Online food delivery ordering is about to overtake phone ordering in the US

Seamless is losing ground in the online delivery game.
Seamless is losing ground in the online delivery game.
Image: Reuters/Brendan McDermid
We may earn a commission from links on this page.

Getting your dinner to your door is now easier than ever, and thanks to the internet, almost no human interaction is required.

While phone orders dominated delivery only five years ago, the balance between meal orders placed over the phone versus those placed online have nearly switched, with internet orders on track to surpass phone orders any minute now.

In the year ended May 2010, approximately 1.39 billion phone delivery orders were placed in the US, according to market research firm NPD. By May 2015, that number had dropped to about 1.02 billion. In the same period, online orders more than doubled from approximately 403 million to nearly 904 million.

GrubHub launched its services in 2004, and has benefitted from both the early start and the change in ordering preferences. Seamless, which began offering consumers online ordering in 2005, merged with GrubHub in 2013, and the company now includes MenuPages and allmenus as well. But while GrubHub had a “first mover advantage,” according to a report from Cowen and Company, startups are eating away at it—despite its massive network of more than 30,000 restaurants—because consumers are increasingly looking for higher quality food options.

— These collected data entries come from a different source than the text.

/-- Take a request: with a wrong P_Key it is dropped, with record 0x0603; a duplicate is acknowledged again; a missing request before it is
asked for once; one that R252 does not support is an invalid request, and the QP goes to ERROR (R252, R254, R256). `none` when it has no
further effect. -/
def takeReq (want : RoceOp) (len : Nat) (r : RoceReq) (s : State) : Option Qp × State :=
  match fateOf s want len r with
  | .ignored => (none, s)
  | .wrongKey => (none, record 0x0603 roceSrc [] (busy s))
  | .duplicate _ => (none, sendRoce r.qpn 0 [] (busy s))
  | .ahead =>
    if (qpOf s r.qpn).any (·.nakSent) then (none, busy s)
    else (none, sendRoce r.qpn 6 [] (modQp r.qpn (fun q => { q with nakSent := true }) (busy s)))
  | .invalid =>
    let (v, s) := takeFree (sendRoce r.qpn 4 [] (busy s))
    (none, qpError r.qpn v.toNat 0 s)
  | .taken q =>
    (some q, modQp r.qpn (fun q =>
      { q with epsn := (q.epsn + packetsOf q.mtu len) % 2 ^ 24, st := .rts, nakSent := false }) (busy s))

/-- ROCE_SEND: a command of 64 bytes makes the tag it names ready; another length is an invalid request (R254, R258). -/
def execRoceSend (r : RoceReq) (data : List (BitVec 8)) (s : State) : Host.Outcome State Fault Refusal :=
  match takeReq .send data.length r s with
  | (none, s) => .next s
  | (some q, s) =>
    if q.link.isSome then .next (sendRoce r.qpn 0 [] s)
    else if data.length ≠ 64 then
      let (v, s) := takeFree (sendRoce r.qpn 4 [] s)
      .next (qpError r.qpn v.toNat 0 s)
    else
      let words := (List.range 16).map fun i => w32 (leAt data (4 * i) 4)
      let t := fld (words.getD 0 0) 16 5
      let id := QueueId.channel r.qpn
      let free := (queueOf s id).any fun x => (x.tags.getD t Tag.reset).st = .free
      let s := if free then
          modQueue id (fun x => { x with sent := (x.sent.filter fun e => e.1 ≠ t) ++ [(t, words)] })
            { s with net.sends := s.net.sends ++ [(r.qpn, t)] }
        else s
      .next (makeReady id t (sendRoce r.qpn 0 [] s))

/-- The check of R266: index, generation, tenant, remote-access bit and range, under the entry before this cycle's commits (R267). -/
def rdmaRegion (s : State) (q : Qp) (write : Bool) (key : BitVec 32) (off len : Nat) : Option Region :=
  match (boundRegions s).find? fun x => decide (x.index = key.toNat / 256) && x.live && decide (x.gen = key.toNat % 256) with
  | some x =>
    if x.tenant = q.tenant ∧ (if write then x.wr else x.rd) = true ∧ off + len ≤ x.len then some x else none
  | none => none

/-- A failed check: NAK Remote Access Error and ERROR, with the key (R266). -/
def rdmaRefuse (qpn : Nat) (key : BitVec 32) (s : State) : State :=
  let (v, s) := takeFree (sendRoce qpn 5 [] s)
  qpError qpn v.toNat key s

/-- RDMA_WRITE: checked once, and its data placed (R266, R268). -/
def execRdmaWrite (r : RoceReq) (key : BitVec 32) (off : Nat) (data : List (BitVec 8)) (s : State) : Host.Outcome State Fault Refusal :=
  match takeReq .write data.length r s with
  | (none, s) => .next s
  | (some q, s) =>
    match rdmaRegion s q true key off data.length with
    | some x => .next (sendRoce r.qpn 0 [] { s with lz := memWriteBytes 0 s.lz (x.base + off) data })
    | none => .next (rdmaRefuse r.qpn key s)

/-- An abort of a channel's tag; one whose SEND came in this very cycle reaches the command at the end of the cycle (R261). -/
def chanAbort (qpn t : Nat) (s : State) : State :=
  if s.net.sends.contains (qpn, t) then { s with net.aborts := s.net.aborts ++ [(qpn, t)] } else abortTag (.channel qpn) t s

/-- RDMA_WRITE_WITH_IMMEDIATE: after every earlier request; a zero-length one on a channel carries an abort for each set bit
(R261, R268). -/
def execRdmaWriteWithImmediate (r : RoceReq) (key : BitVec 32) (off : Nat) (data : List (BitVec 8)) (imm : BitVec 32)
    (s : State) : Host.Outcome State Fault Refusal :=
  match takeReq .writeImm data.length r s with
  | (none, s) => .next s
  | (some q, s) =>
    if data.isEmpty then
      let s := sendRoce r.qpn 0 [] s
      .next (if q.link.isSome then s else eachBit imm (chanAbort r.qpn) s)
    else
      match rdmaRegion s q true key off data.length with
      | some x => .next (sendRoce r.qpn 0 [] { s with lz := memWriteBytes 0 s.lz (x.base + off) data })
      | none => .next (rdmaRefuse r.qpn key s)

/-- The READ response, or the NAK of a failed check (R266). -/
def readOut (q : Qp) (key : BitVec 32) (off len : Nat) (s : State) : State :=
  match rdmaRegion s q false key off len with
  | some x => sendRoce q.qpn 3 (memBytes 0 s.lz (x.base + off) len) s
  | none => rdmaRefuse q.qpn key s

/-- RDMA_READ: checked once, and read after every earlier request is placed; a duplicate is executed again (R254, R266, R268). -/
def execRdmaRead (r : RoceReq) (key : BitVec 32) (off len : Nat) (s : State) : Host.Outcome State Fault Refusal :=
  match fateOf s .read len r with
  | .duplicate q => .next (readOut q key off len (busy s))
  | _ =>
    match takeReq .read len r s with
    | (none, s) => .next s
    | (some q, s) => .next (readOut q key off len s)

/-! ## Partition keys (R255, R257) -/

/-- Entry `i` of NET_PKEY_TBL. -/
def pkeyAt (s : State) (i : Nat) : Pkey := (s.net.pkeys.find? fun e => e.idx = i).getD { Pkey.reset with idx := i }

Services like UberEATS, Caviar, Postmates, and DoorDash are providing delivery services for restaurants that don’t have their own, upgrading customers’ dinner choices from the typical pizza, sushi and Chinese food to include more artisanal, freshly prepared, and lovingly packed meal options. These companies handled orders totaling $400 million in 2014, says Cowen and Company, and that’s expected to jump to $1.6 billion in 2016. GrubHub, meanwhile, is expected to grow its $1.5 billion in 2014 orders to $2.6 billion in 2016. GrubHub is still ahead in volume, but is lagging in terms of growth.

These companies use a number of business models. For example, GrubHub and Seamless take a commission on each order, while others charge a fee to customers.

Caviar’s offerings: Not your typical delivery options.
Caviar’s offerings: Not your typical delivery options.
Image: Caviar

Although Taco Bell (through DoorDash), Chipotle and McDonald’s (both through Postmates), are now offering delivery in some cities through these startups, consumers aren’t necessarily looking for the cheapest food when they order online. These services are taking seats at what was once GrubHub’s table because they offer higher quality food, even if they offer fewer options, according to a report from Cowen.

Caviar, which is owned by Square, only has 189 restaurants in Manhattan compared to Seamless’s nearly 3,800, but it specifically targets higher end restaurants. “In many cases,” the report notes, “customers are showing a willingness to pay premiums in excess of 40% of food value in fees & tips in exchange for the convenience of having the best available food delivered.”

That’s great news for Caviar, the restaurants it services, and the customers who want high quality food in the comfort of their own homes—but it might also mean it’s time for Seamless to consider slicing some of its 593 Manhattan pizzerias out of the pie.

GrubHub did not immediately respond to a request for comment.